● WORK ORDER: Every line from the top of the material through the line holding "let inTime := s.keyInTime" should be copied exactly, and only those lines.

- - -

/-- At the own slot: the evaluation, the packing and refresh, and the frame that begins at the slot's nominal instant,
unless muted (R47, R57, R59). -/
def ownSlot (s : State) : State :=
  let kept := s.claimKept
  let s := slotEvaluation s
  let tx : Transmission := ⟨s.slotStart s.own.val + nominalDelay, s.packRecord.frame⟩
  let s := packAndRefresh (noteClaimSent kept s)
  if s.link.muted then s else s.setLink { s.link with tx := some tx }

end Sys2Proof.Machine
end

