/-! ### Holds (R86, R174, R177, R179) -/

/-- RESUME decided (R174). -/
def decideResume (s : State) : Reply :=
  match s.hold.level with
  | .none => .refuse .idle s
  | .lockout => .refuse .refusedHold s
  | .stop | .drop =>
    if s.hold.complete then
      .ok [] (resumeHold (s.setHold { s.hold with resume := true, resumeFor := s.hold.seq }))
    else .refuse .busy s

/-- RESUME (R174). -/
def execResume (dt : Time) (params : List Byte) (s : State) : Host.Outcome State Fault Refusal :=
  .next (answerRequest false 0 params decideResume (advance dt s))

/-- RESTART decided (R86). -/
def decideRestart (s : State) : Reply :=
  if s.coord.phase ≠ .halted then .refuse .refusedPhase s
  else if s.mayRestart then .ok [] (restartStation s)
  else .refuse .refusedHold s

/-- RESTART (R86). -/
def execRestart (dt : Time) (params : List Byte) (s : State) : Host.Outcome State Fault Refusal :=
  .next (answerRequest false 0 params decideRestart (advance dt s))

/-- The key count with a value. -/
def setKeyCount (n : Nat) (s : State) : State := s.setHold { s.hold with keyCount := n }

/-- The last key instant lies within 2 s (R177). -/
def State.keyInTime (s : State) : Bool :=
  match s.hold.lastKey with
  | some t => decide (s.now ≤ t + ms 2000)
  | none => false

/-- LOCKOUT_CLEAR decided (R177); the data are the key count after the request. -/
def decideLockoutClear (s : State) : Reply :=
  if s.coord.phase = .isolated then .refuse .refusedPhase (setKeyCount 0 s)
  else if s.hold.level ≠ .lockout then .refuse .idle (setKeyCount 0 s)
  else if !s.sensing.keySw.level then .refuse .notKey (setKeyCount 0 s)
  else
    let inTime := s.keyInTime
    let s := s.setHold { s.hold with lastKey := some s.now }
    if s.hold.keyCount = 0 ∨ inTime = false then .ok [1] (setKeyCount 1 s)
    else if s.hold.keyCount = 1 then .ok [2] (setKeyCount 2 s)
    else .ok [0] (clearLockout (setKeyCount 0 s))

/-- LOCKOUT_CLEAR (R177). With a wrong length byte it is answered INVALID (R201) and keeps the key count, the model's
choice (log entry 65). -/
def execLockoutClear (dt : Time) (params : List Byte) (s : State) : Host.Outcome State Fault Refusal :=
  .next (answerRequest true 0 params decideLockoutClear (advance dt s))

/-- SHUTDOWN decided (R179). -/
def decideShutdown (s : State) : Reply :=
  if !s.still || !s.braked then .refuse .busy s
  else if decide (s.hold.level = .lockout) || (s.hold.level.entering && !s.hold.complete) then .refuse .refusedHold s
  else .ok [] (raiseHold .shutdown 0 s)

/-- SHUTDOWN (R179). -/
def execShutdown (dt : Time) (params : List Byte) (s : State) : Host.Outcome State Fault Refusal :=
  .next (answerRequest false 0 params decideShutdown (advance dt s))

/-! ### RESET and the transaction events (R177, R201, R211, R212) -/

/-- RESET decided (R212): the port reset is armed for the rise of nCS. -/
def decideReset (s : State) : Reply := .ok [] (s.setPort { s.port with resetArmed := true })

/-- RESET (R212). -/
def execReset (dt : Time) (params : List Byte) (s : State) : Host.Outcome State Fault Refusal :=
  .next (answerRequest false 0 params decideReset (advance dt s))

/-- UNKNOWN_REQUEST_CODE (R201): answered INVALID whatever its length. -/
def execUnknownRequestCode (dt : Time) (_code : Byte) (params : List Byte) (s : State) : Host.Outcome State Fault Refusal :=
  .next (answerRequest false params.length params (.refuse .invalid) (advance dt s))

/-- The code of a request has been received (R177, R201, R211; log entry 39). -/
def receiveCode (code : Byte) (s : State) : State :=
  let s := s.setPort { s.port with receiving := some code, reported := .empty, response := none }
  if code = lockoutClearCode then s else s.setHold { s.hold with keyCount := 0 }

/-- REQUEST_CODE_RECEIVED (R177). -/
def execRequestCodeReceived (dt : Time) (code : Byte) (s : State) : Host.Outcome State Fault Refusal :=
  let s := advance dt s
  .next (if s.portReady then receiveCode code s else s)

/-- TRANSACTION_CUT (R201): the partial record is discarded and no response is sent. -/
def execTransactionCut (dt : Time) (s : State) : Host.Outcome State Fault Refusal :=
  let s := advance dt s
  .next (if s.portReady then s.setPort { s.port with receiving := none, reported := .empty, response := none } else s)

/-- STATUS_RESPONSE_END (R211): the reported causes are removed. -/
def execStatusResponseEnd (dt : Time) (s : State) : Host.Outcome State Fault Refusal :=
  let s := advance dt s
  .next (if s.portReady then
      s.setPort { s.port with attention := s.port.attention.diff s.port.reported, reported := .empty }
    else s)

end Sys2Proof.Machine
end

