/-- A read of the sector lines counts equal sectors against the candidate; below SECTOR_FILTER, or when the candidate
is already accepted, nothing else changes. The first acceptance records no last change. An accepted step records the
last change with the counter and, with no pending edge, leaves it unused; an accepted jump records it used, empties the
capture list and the pending edge, sends the engine to UNREFERENCED, and raises SECTOR_JUMP (HOLD) with old x 256 +
new, naming the step of the seek or park it ends; neither touches the counter or its continuity. Before CONFIGURE the
track is not read (R6, R7, R25, R156). That the count stops at SECTOR_FILTER (log entry 16), and which step a fault
names (log entry 20), are the model's. -/
def Obligations.SectorTrackFiltersStepsAndJumps : Prop :=
  ∀ (dt : Time) (lines : BitVec 5) (s : State), s.running = true →
    (s.port.config = none → exec (.sectorSample dt lines) s = .next (s.later dt))
    ∧ (∀ c n k, s.port.config = some c → (c.sectors = 8 ∨ c.sectors = 16 ∨ c.sectors = 32) → graySector c.sectors lines n →
      k = (if s.sensing.sectorCandidate = some n then min c.sectorFilter (s.sensing.sectorCount + 1) else 1) →
      ((k < c.sectorFilter ∨ s.sensing.accepted = some n) → exec (.sectorSample dt lines) s = .next
        { s.later dt with sensing := { s.sensing with sectorCandidate := some n, sectorCount := k } })
      ∧ (c.sectorFilter ≤ k → s.sensing.accepted = none → ∃ t, exec (.sectorSample dt lines) s = .next t
        ∧ t.sensing = { s.sensing with sectorCandidate := some n, sectorCount := k, accepted := some n }
        ∧ t.standby = s.standby ∧ t.mem = s.mem ∧ t.peers = s.peers)
      ∧ (∀ a, c.sectorFilter ≤ k → s.sensing.accepted = some a → a ≠ n →
        (n = (a + 1) % c.sectors ∨ a = (n + 1) % c.sectors) → s.sensing.pendingEdge = none →
        ∃ t, exec (.sectorSample dt lines) s = .next t
        ∧ t.sensing = { s.sensing with
            sectorCandidate := some n, sectorCount := k, accepted := some n,
            lastChange := some ⟨a, n, s.standby.counter, false⟩ }
        ∧ t.standby = s.standby ∧ t.mem = s.mem ∧ t.peers = s.peers)
      ∧ (∀ a, c.sectorFilter ≤ k → s.sensing.accepted = some a → a ≠ n →
        n ≠ (a + 1) % c.sectors → a ≠ (n + 1) % c.sectors →
        ∃ t, exec (.sectorSample dt lines) s = .next t
        ∧ t.sensing = { s.sensing with
            sectorCandidate := some n, sectorCount := k, accepted := some n,
            lastChange := some ⟨a, n, s.standby.counter, true⟩, captures := [], pendingEdge := none }
        ∧ t.standby = s.standby ∧ t.mem = s.mem ∧ t.peers = s.peers
        ∧ ((s.engine.refState ≠ .unreferenced ∨ s.engine.operation = .none) →
            t.engine.refState = .unreferenced ∧ t.engine.operation = .none)
        ∧ t.hasFault .sectorJump .hold s.engine.operation.step ((a * 256 + n : Nat) : Int)))

/-- A rising edge of IDX is ignored before CONFIGURE, in the settling window and with no accepted sector. Latched with
an unused step as the last change within CPS/8 of the counter, it is qualified at once: the step is used and a capture
of the counter with the step's mark sector, its direction and the link cycle joins the list, a fifth removing the
oldest. Otherwise, with no pending edge, it becomes the pending edge (R8, R10). -/
def Obligations.IndexEdgeIsQualifiedOrPending : Prop :=
  ∀ (dt : Time) (s : State), s.running = true →
    ((s.port.config = none ∨ s.sensing.settling = true ∨ s.sensing.accepted = none) →
      exec (.indexEdge dt) s = .next (s.later dt))
    ∧ (∀ c a, s.port.config = some c → s.sensing.settling = false → s.sensing.accepted = some a →
      s.sensing.pendingEdge = none →
      ((∀ l, s.sensing.lastChange = some l → l.used = true
          ∨ (c.cps : Int) / 8 < |l.counter.toInt - s.standby.counter.toInt|
          ∨ (l.new ≠ (l.old + 1) % c.sectors ∧ l.old ≠ (l.new + 1) % c.sectors)) →
        exec (.indexEdge dt) s = .next
          { s.later dt with sensing := { s.sensing with
            pendingEdge := some ⟨s.standby.counter, a, if s.link.timed = true then s.link.cycle else none⟩ } })
      ∧ (∀ l, s.sensing.lastChange = some l → l.used = false →
          |l.counter.toInt - s.standby.counter.toInt| ≤ (c.cps : Int) / 8 →
          ((l.new = (l.old + 1) % c.sectors → s.engine.refState = .unreferenced →
            exec (.indexEdge dt) s = .next
              { s.later dt with sensing := { s.sensing with
                lastChange := some { l with used := true }
                captures := (s.sensing.captures ++ [Capture.mk s.standby.counter l.new .positive
                  (if s.link.timed = true then s.link.cycle else none) none]).drop (s.sensing.captures.length + 1 - 4) } })
          ∧ (l.new ≠ (l.old + 1) % c.sectors → l.old = (l.new + 1) % c.sectors → s.engine.refState = .unreferenced →
            exec (.indexEdge dt) s = .next
              { s.later dt with sensing := { s.sensing with
                lastChange := some { l with used := true }
                captures := (s.sensing.captures ++ [Capture.mk s.standby.counter l.old .negative
                  (if s.link.timed = true then s.link.cycle else none) none]).drop (s.sensing.captures.length + 1 - 4) } }))))
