@[simp] theorem enterLevel_keeps (s : State) :
    (enterLevel s).pending = s.pending ∧ (enterLevel s).now = s.now ∧ (enterLevel s).freeCount = s.freeCount ∧
    (enterLevel s).power = s.power ∧ (enterLevel s).standby = s.standby ∧ (enterLevel s).decoder = s.decoder ∧
    (enterLevel s).sensing = s.sensing ∧ (enterLevel s).peers = s.peers ∧ (enterLevel s).coord = s.coord ∧
    (enterLevel s).mem = s.mem ∧ (enterLevel s).link.station = s.link.station ∧
    (enterLevel s).link.state = s.link.state ∧ (enterLevel s).link.timed = s.link.timed ∧
    (enterLevel s).link.cycle = s.link.cycle ∧ (enterLevel s).link.cycleStart = s.link.cycleStart ∧
    (enterLevel s).link.muted = s.link.muted ∧ (enterLevel s).link.mismatches = s.link.mismatches ∧
    (enterLevel s).link.tx = s.link.tx ∧ (enterLevel s).link.offsets = s.link.offsets ∧
    (enterLevel s).link.acceptedInCycle = s.link.acceptedInCycle ∧
    (enterLevel s).link.foreignInCycle = s.link.foreignInCycle ∧
    (enterLevel s).link.listenSince = s.link.listenSince ∧ (enterLevel s).hold.level = s.hold.level ∧
    (enterLevel s).hold.seq = s.hold.seq ∧ (enterLevel s).hold.keyCount = s.hold.keyCount ∧
    (enterLevel s).hold.lockClear = s.hold.lockClear ∧ (enterLevel s).hold.lockClearLeft = s.hold.lockClearLeft ∧
    (enterLevel s).plan.steps = s.plan.steps ∧ (enterLevel s).plan.isSealed = s.plan.isSealed ∧
    (enterLevel s).plan.digest = s.plan.digest ∧ (enterLevel s).store.scanDone = s.store.scanDone ∧
    (enterLevel s).store.tail = s.store.tail ∧ (enterLevel s).store.pointer = s.store.pointer ∧
    (enterLevel s).store.finalOut = s.store.finalOut ∧ (enterLevel s).store.dip = s.store.dip ∧
    (enterLevel s).store.retainedLockout = s.store.retainedLockout ∧ (enterLevel s).port.config = s.port.config ∧
    (enterLevel s).port.configDigest = s.port.configDigest ∧ (enterLevel s).port.receiving = s.port.receiving ∧
    (enterLevel s).port.resetArmed = s.port.resetArmed ∧ (enterLevel s).port.response = s.port.response ∧
    (enterLevel s).cal.committed = s.cal.committed := by
  simp only [enterLevel]; (repeat' split) <;> simp

@[simp] theorem setPhase_keeps (p : ArmPhase) (s : State) :
    (setPhase p s).pending = s.pending ∧ (setPhase p s).now = s.now ∧ (setPhase p s).freeCount = s.freeCount ∧
    (setPhase p s).power = s.power ∧ (setPhase p s).standby = s.standby ∧ (setPhase p s).decoder = s.decoder ∧
    (setPhase p s).sensing = s.sensing ∧ (setPhase p s).engine = s.engine ∧ (setPhase p s).peers = s.peers ∧
    (setPhase p s).store = s.store ∧ (setPhase p s).mem = s.mem ∧ (setPhase p s).link.station = s.link.station ∧
    (setPhase p s).link.state = s.link.state ∧ (setPhase p s).link.timed = s.link.timed ∧
    (setPhase p s).link.cycle = s.link.cycle ∧ (setPhase p s).link.cycleStart = s.link.cycleStart ∧
    (setPhase p s).link.muted = s.link.muted ∧ (setPhase p s).link.mismatches = s.link.mismatches ∧
    (setPhase p s).link.tx = s.link.tx ∧ (setPhase p s).link.offsets = s.link.offsets ∧
    (setPhase p s).link.acceptedInCycle = s.link.acceptedInCycle ∧
    (setPhase p s).link.foreignInCycle = s.link.foreignInCycle ∧
    (setPhase p s).link.listenSince = s.link.listenSince ∧ (setPhase p s).hold.level = s.hold.level ∧
    (setPhase p s).hold.complete = s.hold.complete ∧ (setPhase p s).hold.seq = s.hold.seq ∧
    (setPhase p s).hold.keyCount = s.hold.keyCount ∧ (setPhase p s).hold.lockClear = s.hold.lockClear ∧
    (setPhase p s).hold.lockClearLeft = s.hold.lockClearLeft ∧ (setPhase p s).coord.run = s.coord.run ∧
    (setPhase p s).coord.journalActive = s.coord.journalActive ∧ (setPhase p s).coord.start = s.coord.start ∧
    (setPhase p s).coord.restart = s.coord.restart ∧ (setPhase p s).coord.restartLeft = s.coord.restartLeft ∧
    (setPhase p s).coord.lastRunClaim = s.coord.lastRunClaim ∧ (setPhase p s).plan.steps = s.plan.steps ∧
    (setPhase p s).plan.isSealed = s.plan.isSealed ∧ (setPhase p s).plan.digest = s.plan.digest ∧
    (setPhase p s).port.config = s.port.config ∧ (setPhase p s).port.configDigest = s.port.configDigest ∧
    (setPhase p s).port.receiving = s.port.receiving ∧ (setPhase p s).port.resetArmed = s.port.resetArmed ∧
    (setPhase p s).port.response = s.port.response ∧ (setPhase p s).cal.committed = s.cal.committed ∧
    (setPhase p s).cal.staged = s.cal.staged := by
  simp only [setPhase]; (repeat' split) <;> simp

@[simp] theorem haltPhase_keeps (s : State) :
    (haltPhase s).pending = s.pending ∧ (haltPhase s).now = s.now ∧ (haltPhase s).freeCount = s.freeCount ∧
    (haltPhase s).power = s.power ∧ (haltPhase s).standby = s.standby ∧ (haltPhase s).decoder = s.decoder ∧
    (haltPhase s).sensing = s.sensing ∧ (haltPhase s).engine = s.engine ∧ (haltPhase s).peers = s.peers ∧
    (haltPhase s).store = s.store ∧ (haltPhase s).mem = s.mem ∧ (haltPhase s).link.station = s.link.station ∧
    (haltPhase s).link.state = s.link.state ∧ (haltPhase s).link.timed = s.link.timed ∧
    (haltPhase s).link.cycle = s.link.cycle ∧ (haltPhase s).link.cycleStart = s.link.cycleStart ∧
    (haltPhase s).link.muted = s.link.muted ∧ (haltPhase s).link.mismatches = s.link.mismatches ∧
    (haltPhase s).link.tx = s.link.tx ∧ (haltPhase s).link.offsets = s.link.offsets ∧
    (haltPhase s).link.acceptedInCycle = s.link.acceptedInCycle ∧
    (haltPhase s).link.foreignInCycle = s.link.foreignInCycle ∧ (haltPhase s).link.listenSince = s.link.listenSince ∧
    (haltPhase s).hold.level = s.hold.level ∧ (haltPhase s).hold.complete = s.hold.complete ∧
    (haltPhase s).hold.seq = s.hold.seq ∧ (haltPhase s).hold.keyCount = s.hold.keyCount ∧
    (haltPhase s).hold.lockClear = s.hold.lockClear ∧ (haltPhase s).hold.lockClearLeft = s.hold.lockClearLeft ∧
    (haltPhase s).coord.run = s.coord.run ∧ (haltPhase s).coord.journalActive = s.coord.journalActive ∧
    (haltPhase s).coord.start = s.coord.start ∧ (haltPhase s).coord.restart = s.coord.restart ∧
    (haltPhase s).coord.restartLeft = s.coord.restartLeft ∧ (haltPhase s).coord.lastRunClaim = s.coord.lastRunClaim ∧
    (haltPhase s).plan.steps = s.plan.steps ∧ (haltPhase s).plan.isSealed = s.plan.isSealed ∧
    (haltPhase s).plan.digest = s.plan.digest ∧ (haltPhase s).port.config = s.port.config ∧
    (haltPhase s).port.configDigest = s.port.configDigest ∧ (haltPhase s).port.receiving = s.port.receiving ∧
    (haltPhase s).port.resetArmed = s.port.resetArmed ∧ (haltPhase s).port.response = s.port.response ∧
    (haltPhase s).cal.committed = s.cal.committed ∧ (haltPhase s).cal.staged = s.cal.staged := by
  simp only [haltPhase]; (repeat' split) <;> simp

- - -

● COMPLETED TASK:
/-- At the own slot: the evaluation, the packing and refresh, and the frame that begins at the slot's nominal instant,
unless muted (R47, R57, R59). -/
def ownSlot (s : State) : State :=
  let kept := s.claimKept
  let s := slotEvaluation s
  let tx : Transmission := ⟨s.slotStart s.own.val + nominalDelay, s.packRecord.frame⟩
  let s := packAndRefresh (noteClaimSent kept s)
  if s.link.muted then s else s.setLink { s.link with tx := some tx }

end Sys2Proof.Machine
end

/-! ### Holds (R86, R174, R177, R179) -/

/-- RESUME decided (R174). -/
def decideResume (s : State) : Reply :=
  match s.hold.level with
  | .none => .refuse .idle s
  | .lockout => .refuse .refusedHold s
  | .stop | .drop =>
    if s.hold.complete then
      .ok [] (resumeHold (s.setHold { s.hold with resume := true, resumeFor := s.hold.seq }))
    else .refuse .busy s

/-- RESUME (R174). -/
def execResume (dt : Time) (params : List Byte) (s : State) : Host.Outcome State Fault Refusal :=
  .next (answerRequest false 0 params decideResume (advance dt s))

/-- RESTART decided (R86). -/
def decideRestart (s : State) : Reply :=
  if s.coord.phase ≠ .halted then .refuse .refusedPhase s
  else if s.mayRestart then .ok [] (restartStation s)
  else .refuse .refusedHold s

/-- RESTART (R86). -/
def execRestart (dt : Time) (params : List Byte) (s : State) : Host.Outcome State Fault Refusal :=
  .next (answerRequest false 0 params decideRestart (advance dt s))

/-- The key count with a value. -/
def setKeyCount (n : Nat) (s : State) : State := s.setHold { s.hold with keyCount := n }

/-- The last key instant lies within 2 s (R177). -/
def State.keyInTime (s : State) : Bool :=
  match s.hold.lastKey with
  | some t => decide (s.now ≤ t + ms 2000)
  | none => false

/-- LOCKOUT_CLEAR decided (R177); the data are the key count after the request. -/
def decideLockoutClear (s : State) : Reply :=
  if s.coord.phase = .isolated then .refuse .refusedPhase (setKeyCount 0 s)
  else if s.hold.level ≠ .lockout then .refuse .idle (setKeyCount 0 s)
  else if !s.sensing.keySw.level then .refuse .notKey (setKeyCount 0 s)
  else
    let inTime := s.keyInTime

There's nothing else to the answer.